Through that stillness, with your Spirit

come into our world of stress,

for the sake of Christ forgiving

all the failures we confess.

 

You in us are bruised and broken:

hear us as we seek release

from the pain of earlier living;

set us free and grant us peace.

 

Send us, God of new beginnings,

humbly hopeful into life;

use us as a means of blessing:

make us stronger, give us faith.

 

Give us faith to be more faithful,

give us hope to be more true,

give us love to go on learning:

God!
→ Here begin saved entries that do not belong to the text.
theorem refreshLights_written {d : Device} (budget : budgetSound d) (was : List ChannelSetting) :
    refreshLights was d = recap was (lightsRequested d (lightsNeeded d)) := by
  unfold refreshLights
  dsimp only
  by_cases same : lightsNeeded d = d.lgt.written
  · have entry : lightsEntry d (lightsNeeded d) = d.bgt.table.lights := if_pos same
    refine (if_pos same).trans (congrArg _ ?_)
    rw [lightsRequested, entry, same]
    simp
  · have entry : lightsEntry d (lightsNeeded d) = writtenEntry d.bgt.table.lights (lightsNeeded d) 0 d.sns.uptime := if_neg same
    refine (if_neg same).trans (congrArg _ ?_)
    rw [lightsRequested, entry]
    exact writeEntry_lights (d := { d with lgt := { d.lgt with written := lightsNeeded d } }) budget _

theorem refreshLights_eq {d : Device} (budget : budgetSound d) (seven : d.lgt.channels.length = 7)
    (settings : d.lgt.chSettings.length = 7) :
    let u := lightsRecapped d (lightsNeeded d)
    refreshLights d.lgt.chSettings d =
      { u with lnk := if u.lgt.capStep = d.lgt.capStep then d.lnk else (post .lightState d).lnk } := by
  rw [refreshLights_written budget]
  refine (recap_eq (d := lightsRequested d (lightsNeeded d)) seven settings).trans ?_
  dsimp only
  rw [post_lnk_congr (t := lightsRequested d (lightsNeeded d)) (d := d) .lightState rfl]
  rfl

/-! ## What follows a change of the channels (R131, R132, R146) -/

/-- R131, R132, R146: the lights follow the channel records `chs`, with the courtesy timer at `timer`; nothing else moves. -/
def relitAs (d t : Device) (chs : List LightChannel) (moved : Prop) (timer : Option Nat) : Prop :=
  lightsFollow d t chs moved d.sns.ms ∧ lightsFrame d t d.sns.ms ∧ t.lnk = { d.lnk with notices := t.lnk.notices } ∧
  t.lgt = { d.lgt with channels := t.lgt.channels, capStep := t.lgt.capStep, written := t.lgt.written, courtesyTimer := timer }

/-- The part with new channel records and another courtesy timer. -/
def withLights (chs : List LightChannel) (timer : Option Nat) (d : Device) : Device :=
  { d with lgt := { d.lgt with channels := chs, courtesyTimer := timer } }

theorem lightsFrame_of_notices {d t : Device} (frame : t = { d with
      bgt := { d.bgt with table := { d.bgt.table with lights := t.bgt.table.lights }, passesDue := t.bgt.passesDue }
      lgt := t.lgt, lnk := t.lnk })
    (link : t.lnk = { d.lnk with notices := t.lnk.notices }) : lightsFrame d t d.sns.ms := by
  have enables : t.lnk.enables = d.lnk.enables := congrArg (·.enables) link
  have idle : t.lnk.idleTime = d.lnk.idleTime := congrArg (·.idleTime) link
  unfold lightsFrame
  rw [← enables, ← idle]
  exact frame
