-- ==== Sys2Proof/Laws/PerInstr.lean ====
section
/-! SUPPORT. The family FrameFits: every frame the encoder builds of an operation meets the conditions of a frame descriptor
(spec/30_encoding.md R60), one lemma per constructor. -/

namespace Sys2Proof.Laws.FrameFits

open Sys2Proof.Machine

/-- Under a well-formed profile, the frame of `i`, if the encoder builds one, has at most three argument bytes, a response
of at most three, and not both (R60). -/
def Statement (i : Instr) : Prop :=
  ∀ (P : Profile) (O : OpcodeSet) (f : Frame), profileWf P = true → encodeOp P O i = .ok f → frameWf f = true

theorem frameWf_fixed (op : Byte) : frameWf (fixedFrame op) = true := rfl

theorem frameWf_motion (O : OpcodeSet) (base : Byte) (s : Int) : frameWf (motionFrame O base s) = true := by
  simp [frameWf, motionFrame, signMag, motionBytes]

theorem nop : Statement .nop := by
  rintro P O f - h; cases h; rfl

theorem setParam (addr : Nat) (value : Int) : Statement (.setParam addr value) := by
  intro P O f hP h
  simp only [encodeOp, setParamFrame] at h
  split at h
  · rename_i w hw
    cases h
    have := bytesNeeded_range (width_range hP hw)
    simp [frameWf, this.2]
  · cases h

theorem getParam (addr : Nat) : Statement (.getParam addr) := by
  intro P O f hP h
  simp only [encodeOp, getParamFrame] at h
  split at h
  · rename_i w hw
    cases h
    have := bytesNeeded_range (width_range hP hw)
    simp [frameWf, maxRspBytes, this.2]
  · cases h

theorem run (speed : Int) : Statement (.run speed) := by
  rintro P O f - h; cases h; exact frameWf_motion _ _ _

theorem move (steps : Int) : Statement (.move steps) := by
  rintro P O f - h; cases h; exact frameWf_motion _ _ _

theorem softStop : Statement .softStop := by
  rintro P O f - h; cases h; rfl

theorem hardStop : Statement .hardStop := by
  rintro P O f - h; cases h; rfl

theorem softHiZ : Statement .softHiZ := by
  rintro P O f - h; cases h; rfl

theorem hardHiZ : Statement .hardHiZ := by
  rintro P O f - h; cases h; rfl

theorem resetDevice : Statement .resetDevice := by
  rintro P O f - h; cases h; rfl

theorem getStatus : Statement .getStatus := by
  rintro P O f - h; cases h; rfl

end Sys2Proof.Laws.FrameFits
end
Encourage and renew!

 

Closing Prayers:

“But I say to you who hear,

love your enemies, do good to those who you hate,

bless those who curse you, pray for those who mistreat you.”  – Luke 6:27-28

 

Meditate on the above verses from Scripture and as you ponder who some of the people you consider “enemies” are.  When a name (or names) pop into your head, write the person’s initials on a piece of paper.

While holding the piece of paper in your hand, say a “prayer of blessing” for the person you wrote down.

 

Holy Jesus,

You call us into a life that others think is easy, but it is not.

You challenge us to forgive, to love our enemies,

to bless those who curse us.

We want the easy way,

but You have given us the hard path.

Grant us the patience and endurance to journey with You,

to allow ourselves at times to stumble,

to live into the hard way

so that we might fully experience

Your love, grace and peace in this world,

by becoming a people full of love and grace

who bless and forgive others.

 

In Your name we pray:

 

Our Father, who art in heaven,

Hallowed be thy name.

Thy kingdom come, 

Thy will be done

On earth as it is in heaven.

Give us this day our daily bread

And forgive us our trespasses

As we forgive those who trespass against us

And lead us not into temptation

But deliver us from evil

For thine is the kingdom

 

The power, and the glory

For ever and ever.

Amen

 

StF 615: Let love be real, in giving and receiving

Let love be real, in giving and receiving,

without the need to manage and to own;
a haven free from posing and pretending,
where every weakness may be safely known.
Give me your hand, along the desert pathway,
give me your love wherever we may go:
as God loves us, so let us love each other,
with no demands, just open hands and space to grow.

Let love be real, not grasping or confining,
that strange embrace that holds yet sets us free;
that helps us face the risk of truly living,
and makes us brave to be what we might be.
Give me your strength when all my words are weakness,
give me your love in spite of all you know:
as God loves us, so let us love each other,
with no demands, just open hands and space to grow.

Let love be real, with no manipulation,
no secret wish to harness or control;
let us accept each other ‘s incompleteness,
and share the joy of learning to be whole.
Give me your hope through dreams and disappointments,
give me your trust when all my failings show:
as God loves us, so let us love each other,
with no demands, just open hands and space to grow.

Benediction:

We have sung the songs of faith.

We have heard the challenges of scripture.

Let us go now,

continuing our sacred journey

in an attitude of service and grace.

Let us love our enemies

and pray for those who do us harm.

Let us care for those who are evil

as well as for those who are good,

knowing how to set boundaries.

And the presence of our God goes with us.